At block 526, STAGE 3 depicts the actual execution of the 3D model segments by a controller 110, 110A to control the corresponding printheads of the MPH 120 to print segments of the 3D physical object on corresponding print bases 206A, 206B, 206C. Block 528 is operable to ensure that printing operations follow the common polar axis of each segment of the 3D physical object that is being printed. In general, the polar axis is an imaginary line that extends through the north and south geographic poles. At block 530, the segments are moved from their associated print bases and assembled. In some embodiments, the operations at block 530 are performed by the robotic arm 532 in the manner previously described herein. In some embodiments of the invention, while assembling the segments, the robotic gripper can grip the segment, and the collapsible print bases are gradually removed (or collapsed). In embodiments of the invention, block 530 can include each segment can be assembled with its lower level by creating an appropriate locking mechanism (e.g., groves and matching ridges at the interface between adjacent segments) so that proper attachment can be done. In some embodiments of the invention, the locking mechanism structure can be incorporated into the 3D model segments that print a corresponding segment with the necessary locking mechanism (e.g., the previously-described grooves and matching ridges). After block 530, an inspection of the assembled 3D physical object can be performed.

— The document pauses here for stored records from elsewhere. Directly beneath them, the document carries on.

/-- 95_test_vectors.md V93: HANDOFF. -/
theorem test_v93_handoff :
    leaves (step (latched .issue ⟨0x20, 1, true, false⟩ [0x0E] { Config.Inputs.quiet with xreqReady := true }))
      .wait [[0x20, 0x0E]] [] = true := by decide

/-- 95_test_vectors.md V97: DELIVER. -/
theorem test_v97_deliver :
    leaves (step (responding { Config.Inputs.quiet with rspReady := true })) .idle [] [0x0000000E] = true := by decide

/-- 95_test_vectors.md V92, V94, V96: a step that waits. -/
theorem test_v92_v94_v96_waits :
    leaves (step (latched .issue ⟨0xFF, 0, false, false⟩ [] Config.Inputs.quiet)) .issue [] [] = true ∧
      leaves (step (latched .wait ⟨0xFF, 0, false, false⟩ [] Config.Inputs.quiet)) .wait [] [] = true ∧
      leaves (step (responding Config.Inputs.quiet)) .resp [] [] = true := by decide

/-- 95_test_vectors.md V98, V99, V101: RST takes precedence. -/
theorem test_v98_v99_v101_reset :
    leaves (step { offering 0x0000000A [] with port := { (offering 0x0000000A []).port with rst := true } }) .idle [] [] = true ∧
      leaves (step (latched .issue ⟨0xFF, 0, false, false⟩ [] { Config.Inputs.quiet with rst := true, xreqReady := true }))
        .idle [] [] = true ∧
      leaves (step (responding { Config.Inputs.quiet with rst := true, rspReady := true })) .idle [] [] = true := by decide

/-- An empty latch faults (10_state.md R27). -/
theorem test_empty_latch_faults :
    step { State.reset with ctrl := .issue, port := { Config.Inputs.quiet with xreqReady := true } } =
      .fault (.latchNoValue .len) := rfl

/-- The host's word runs as the first request after reset. -/
theorem test_withFetchWord :
    issues (step (State.reset.withFetchWord 32 0x00001000)) [0x00, 0xFF] true = true ∧
      responds (step (State.reset.withFetchWord 4 0xB)) 0x00000600 [] = true := by decide

/-! ### Witnesses: concrete values that meet the hypotheses of each statement, clause by clause -/

/-- The state most statements start from: a request is offered in IDLE with RST low. -/
theorem witness_acceptReady :
    (offering 0x00001001 [0x0E]).acceptReady = true ∧ (offering 0x00001001 [0x0E]).port.reqValid = true := by decide

theorem witness_IgnoredRequestBitsHaveNoEffect :
    reqOp 0xFFFFFFF4 = reqOp 0x00000004 ∧
      (0xFFFFFFF4 : Word) &&& usedBits (reqOp 0xFFFFFFF4) = 0x00000004 &&& usedBits (reqOp 0xFFFFFFF4) ∧
      reqOp 0xFFFC1001 = reqOp 0x00001001 ∧
      (0xFFFC1001 : Word) &&& usedBits (reqOp 0xFFFC1001) = 0x00001001 &&& usedBits (reqOp 0xFFFC1001) := by decide

/-- Lane 1 differs and lane 0 agrees where one outbound byte is sent; every lane differs where the request is rejected. -/
theorem witness_UnusedOutDataLanesHaveNoEffect :
    (checkReq params 0x00001001 = none ∧ (paramsReq params.opc 0x00001001).oe = true ∧
      (paramsReq params.opc 0x00001001).n.toNat = 1 ∧ lanesOf [0x0E, 0x55] ≠ lanesOf [0x0E] ∧
      (lanesOf [0x0E, 0x55])[0] = (lanesOf [0x0E])[0]) ∧
    checkReq params 0x0000000B ≠ none := by decide

theorem witness_ComposeByFormat :
    params.admissible = true ∧ (Opcode.nop ≠ .rRegister ∧ Opcode.nop ≠ .wRegister ∧ Opcode.nop ≠ .wAckPayload) := by decide

/-- The parameters of R7 at both ends of their ranges, and one past each. -/
theorem test_parameter_constraints :
    ({ params with nMax := 1, pipeMax := 0 } : Config.Params).admissible = true ∧
      ({ params with nMax := 63, pipeMax := 7 } : Config.Params).admissible = true ∧
      ({ params with nMax := 0 } : Config.Params).admissible = false ∧
      ({ params with nMax := 64 } : Config.Params).admissible = false ∧
      ({ params with pipeMax := 8 } : Config.Params).admissible = false ∧
      ({ params with opc := { opcDefault with wAckPayload := 0xAA } } : Config.Params).admissible = false := by decide

theorem witness_RegisterCommandBytesDoNotCollide : (0x00 : Byte).toNat ≤ 0x1D ∧ (0x1D : Byte).toNat ≤ 0x1D := by decide

theorem witness_ContractRequestsFailOnlyOnTheBus :
    params.admissible = true ∧ Instr.wellFormed params (.wAckPayload 5 32) = true ∧
      (offering (encode (.wAckPayload 5 32)) []).acceptReady = true := by decide

/-- Both sides of each bound, and the two values where clauses meet. -/
theorem witness_CheckPriority :
    checkReq params 0x000201D0 = none ∧ checkReq params 0x000201E0 = some .operandRange ∧
      checkReq params 0x000211E0 = some .operandRange ∧ checkReq params 0x000211D0 = some .lengthRange ∧
      checkReq params 0x00020058 = none ∧ checkReq params 0x00020068 = some .operandRange ∧
      checkReq params 0x0003FFFB = some .reservedOp ∧ checkReq params 0x0003FFFE = some .reservedOp ∧
      checkReq params 0x0003FFFA = none ∧ checkReq params 0x0002100F = some .lengthRange := by decide

theorem witness_AcceptFollowsCheckAndParams :
    (offering 0x0000000B []).acceptReady = true ∧ checkReq params 0x0000000B = some .reservedOp ∧
      checkReq params 0x00020002 = none := by decide

theorem witness_OperationIsItsTransceive :
    (reqOp 0x000201D1).toNat ≤ 0xA ∧ checkReq params 0x000201D1 = none ∧ (reqOp 0x0000000A).toNat ≤ 0xA ∧
      checkReq params 0x0000000A = none := by decide

/-- ReadRegisterTransaction and WriteRegisterTransaction: the largest address and length, and one past each. -/
theorem witness_register_clauses :
    ((0x1D : Byte).toNat ≤ 0x1D ∧ (32 : Len).toNat ≤ params.nMax) ∧ 0x1D < (0x1E : Byte).toNat ∧
      ((0x1D : Byte).toNat ≤ 0x1D ∧ params.nMax < (33 : Len).toNat) := by decide

/-- ReadRxPayloadTransaction, WriteTxPayloadTransactions, TransceiveTransaction. -/
theorem witness_length_clauses :
    (0 : Len).toNat ≤ params.nMax ∧ (32 : Len).toNat ≤ params.nMax ∧ params.nMax < (33 : Len).toNat := by decide

theorem witness_WriteAckPayloadTransaction :
    ((5 : Byte).toNat ≤ params.pipeMax ∧ (32 : Len).toNat ≤ params.nMax) ∧ params.pipeMax < (6 : Byte).toNat ∧
      ((5 : Byte).toNat ≤ params.pipeMax ∧ params.nMax < (33 : Len).toNat) := by decide

theorem witness_ReservedOpIsRejected :
    (0xB ≤ (reqOp 0xFFFFFFFB).toNat ∧ (reqOp 0xFFFFFFFB).toNat ≤ 0xE) ∧
      (0xB ≤ (reqOp 0x0000000E).toNat ∧ (reqOp 0x0000000E).toNat ≤ 0xE) := by decide

theorem witness_BusyRequestsWait :
    (responding Config.Inputs.quiet).ctrl ≠ .idle ∧
      ({ offering 0 [] with port := { (offering 0 []).port with rst := true } } : State).port.rst = true := by decide

theorem witness_StepRunsTheOfferedRequest :
    (offering 0x00001000 []).port.rst = false ∧ (offering 0x00001000 []).ctrl = .idle ∧
      (offering 0x00001000 []).port.reqValid = true ∧
      decodeWord (offering 0x00001000 []).port.req = .rRegister 0 1 := by decide

/-- A frame of the largest length is latched, with the command byte of V21. -/
def fullFrame (c : Ctrl) (p : Config.Inputs) : State := latched c ⟨0x61, 32, false, true⟩ [] p

theorem filledTo_fullFrame : FilledTo (loadTx noBytes (lanesOf []) ⟨0x61, 32, false, true⟩) 32 := by
  unfold FilledTo
  decide

theorem frameLatched_fullFrame (c : Ctrl) (p : Config.Inputs) : FrameLatched (fullFrame c p) :=
  ⟨0x61, 32, true, rfl, rfl, show (32 : Len).toNat ≤ params.nMax by decide, rfl, filledTo_fullFrame, rfl⟩

theorem witness_HandoffGivesTheWholeFrame :
    ∃ s : State, s.port.rst = false ∧ s.ctrl = .issue ∧ s.port.xreqReady = true ∧ FrameLatched s ∧ s.len = some 32 :=
  ⟨fullFrame .issue { Config.Inputs.quiet with xreqReady := true }, rfl, rfl, rfl, frameLatched_fullFrame _ _, rfl⟩

theorem witness_CompleteOkDeliversTheBytes :
    ∃ s : State, s.port.rst = false ∧ s.ctrl = .wait ∧ s.port.xrspValid = true ∧ s.port.xrspErr = false ∧
      s.len = some 32 ∧ (32 : Len).toNat ≤ params.nMax ∧ s.inEn = some true :=
  ⟨fullFrame .wait (okSignals [0x40, 0x01]), rfl, rfl, rfl, rfl, rfl, by decide, rfl⟩

theorem witness_CompleteErrPassesTheCode :
    ∃ s : State, s.port.rst = false ∧ s.ctrl = .wait ∧ s.port.xrspValid = true ∧ s.port.xrspErr = true :=
  ⟨fullFrame .wait errSignals, rfl, rfl, rfl, rfl⟩

theorem witness_DeliverTakesTheResponse :
    ∃ (s : State) (r : ResponseLatch), s.port.rst = false ∧ s.ctrl = .resp ∧ s.port.rspReady = true ∧ s.rsp = some r :=
  ⟨responding { Config.Inputs.quiet with rspReady := true }, _, rfl, rfl, rfl, rfl⟩

theorem witness_ResetTakesPrecedence :
    ∃ s : State, s.port.rst = true ∧ s.port.xreqReady = true ∧ s.port.reqValid = true ∧ s.ctrl = .issue ∧
      s.env = [Config.Inputs.quiet] :=
  ⟨{ fullFrame .issue { Config.Inputs.quiet with rst := true, xreqReady := true, reqValid := true } with
      env := [Config.Inputs.quiet] }, rfl, rfl, rfl, rfl, rfl⟩

/-- One state for each clause: an empty LEN in ISSUE, an empty byte of TXBUF at the last position, an empty LEN and an empty
IN_EN in WAIT, and an empty response latch in RESP. -/
theorem witness_ReadingAnEmptyLatchFaults :
    (∃ s : State, s.port.rst = false ∧ s.ctrl = .issue ∧ s.port.xreqReady = true ∧ s.len = none) ∧
    (∃ s : State, s.port.rst = false ∧ s.ctrl = .issue ∧ s.port.xreqReady = true ∧ s.len = some 32 ∧
      (32 : Len).toNat ≤ params.nMax ∧ 32 ≤ (32 : Len).toNat ∧ s.txbuf[32]? = some none) ∧
    (∃ s : State, s.port.rst = false ∧ s.ctrl = .wait ∧ s.port.xrspValid = true ∧ s.port.xrspErr = false ∧ s.len = none) ∧
    (∃ s : State, s.port.rst = false ∧ s.ctrl = .wait ∧ s.port.xrspValid = true ∧ s.port.xrspErr = false ∧
      s.len = some 32 ∧ (32 : Len).toNat ≤ params.nMax ∧ s.inEn = none) ∧
    (∃ s : State, s.port.rst = false ∧ s.ctrl = .resp ∧ s.port.rspReady = true ∧ s.rsp = none) :=
  ⟨⟨{ State.reset with ctrl := .issue, port := { Config.Inputs.quiet with xreqReady := true } }, rfl, rfl, rfl, rfl⟩,
    ⟨{ State.reset with ctrl := .issue, len := some 32, port := { Config.Inputs.quiet with xreqReady := true } },
      rfl, rfl, rfl, rfl, by decide, by decide, by decide⟩,
    ⟨{ State.reset with ctrl := .wait, port := okSignals [] }, rfl, rfl, rfl, rfl, rfl⟩,
    ⟨{ State.reset with ctrl := .wait, len := some 32, port := okSignals [] }, rfl, rfl, rfl, rfl, rfl, by decide, rfl⟩,
    ⟨{ State.reset with ctrl := .resp, port := { Config.Inputs.quiet with rspReady := true } }, rfl, rfl, rfl, rfl⟩⟩

/-- OnlyTheTableTransitions, TrafficGrowsByWholeRecords, OfferedRequestIsHeld: steps that answer a next state, from each
control state, with and without the awaited signal. -/
theorem witness_steps_answer :
    (∃ t, step (offering 0x0000000A []) = .next t) ∧ (∃ t, step (offering 0x0000000B []) = .next t) ∧
    (∃ t, step State.reset = .next t) ∧
    (∃ t, step (fullFrame .issue { Config.Inputs.quiet with xreqReady := true }) = .next t) ∧
    (∃ t, step (fullFrame .wait errSignals) = .next t) ∧
    (∃ t, step (responding { Config.Inputs.quiet with rspReady := true }) = .next t) ∧
    (∃ t, step (responding { Config.Inputs.quiet with rst := true }) = .next t) :=
  ⟨⟨_, rfl⟩, ⟨_, rfl⟩, ⟨_, rfl⟩, ⟨_, rfl⟩, ⟨_, rfl⟩, ⟨_, rfl⟩, ⟨_, rfl⟩⟩

/-- One quiet entry follows in the scenario, so two steps are covered. -/
theorem witness_SilentSilHangsTheCped :
    ∃ s : State, 2 ≤ s.env.length + 1 ∧ (∀ e ∈ (s.port :: s.env).take 2, e.rst = false) ∧
      ((s.ctrl = .issue ∧ ∀ e ∈ (s.port :: s.env).take 2, e.xreqReady = false) ∨
        (s.ctrl = .wait ∧ ∀ e ∈ (s.port :: s.env).take 2, e.xrspValid = false)) :=
  ⟨{ fullFrame .wait Config.Inputs.quiet with env := [Config.Inputs.quiet] }, by decide, by decide,
    .inr ⟨rfl, by decide⟩⟩

theorem witness_SilentSilHangsTheCped_issue :
    ∃ s : State, 2 ≤ s.env.length + 1 ∧ (∀ e ∈ (s.port :: s.env).take 2, e.rst = false) ∧
      s.ctrl = .issue ∧ ∀ e ∈ (s.port :: s.env).take 2, e.xreqReady = false :=
  ⟨{ fullFrame .issue Config.Inputs.quiet with env := [Config.Inputs.quiet] }, by decide, by decide, rfl, by decide⟩

/-- A request offered in RESP, where it waits, and one offered in IDLE with an entry of the scenario after it. -/
theorem witness_OfferedRequestIsHeld :
    (∃ s t : State, step s = .next t ∧ s.port.rst = false ∧ s.port.reqValid = true ∧ s.ctrl ≠ .idle ∧ t.port.rst = false) ∧
    (∃ s t : State, step s = .next t ∧ s.port.rst = false ∧ s.port.reqValid = true ∧ s.ctrl = .idle ∧
      s.env = [Config.Inputs.quiet]) :=
  ⟨⟨{ responding { Config.Inputs.quiet with reqValid := true, req := 0xA } with env := [Config.Inputs.quiet] }, _, rfl, rfl,
      rfl, by decide, rfl⟩,
    ⟨{ offering 0xA [] with env := [Config.Inputs.quiet] }, _, rfl, rfl, rfl, rfl, rfl⟩⟩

At block 534, STAGE 4 depicts the gathering of iteration feedback and historical data. Throughout the modeling planning, usage, and printing processing, the data will be uploaded into a knowledge corpus (e.g., repository 140) for future reference. Information generated at block 534, fed back to the database 522 to update the knowledge corpus with positive and negative feedback, which will allow for further and future object recognition for optimal printing techniques. The data gathered at blocks 534 can be used to train ML algorithms/models used in embodiments of the invention (e.g., at the CAD segmentation module 132) to make the models smarter over time. Thus, future modeling can reinforce positive behaviors and eliminate negative elements or work flows within the overall process. This will enable an intelligent workflow over time as positive reinforcement will persist.

At decision block 536, the methodology 500 determines whether printing has completed. If the answer to the inquiry at decision block 536 is yes, the methodology 500 moves to block 540 and ends. If the answer to the inquiry at decision block 536 is no, the methodology 500 moves to block 538 and performs additional iterations of the methodology 500 then returns to decision block 536.

Additional options for implementing the various ML algorithms and model used in connection with embodiments of the invention are depicted in FIGS. 6 and 7. Machine learning models configured and arranged according to embodiments of the invention will be described with reference to FIG. 6. Detailed descriptions of an example computing environment 800 and network architecture capable of implementing embodiments of the invention described herein will be provided with reference to FIG. 8.

FIG. 6 depicts a block diagram showing a classifier system 600 capable of implementing various aspects of the invention described herein. More specifically, the functionality of the system 600 is used in embodiments of the invention to generate various models and/or sub-models that can be used to implement computer functionality in embodiments of the invention. The system 600 includes multiple data sources 602 in communication through a network 604 with a classifier 610. In some aspects of the invention, the data sources 602 can bypass the network 604 and feed directly into the classifier 610. The data sources 602 provide data/information inputs that will be evaluated by the classifier 610 in accordance with embodiments of the invention. The data sources 602 also provide data/information inputs that can be used by the classifier 610 to train and/or update model(s) 616 created by the classifier 610. The data sources 602 can be implemented as a wide variety of data sources, including but not limited to, sensors configured to gather real time data, data repositories (including training data repositories), and outputs from other classifiers. The network 604 can be any type of communications network, including but not limited to local networks, wide area networks, private networks, the Internet, and the like.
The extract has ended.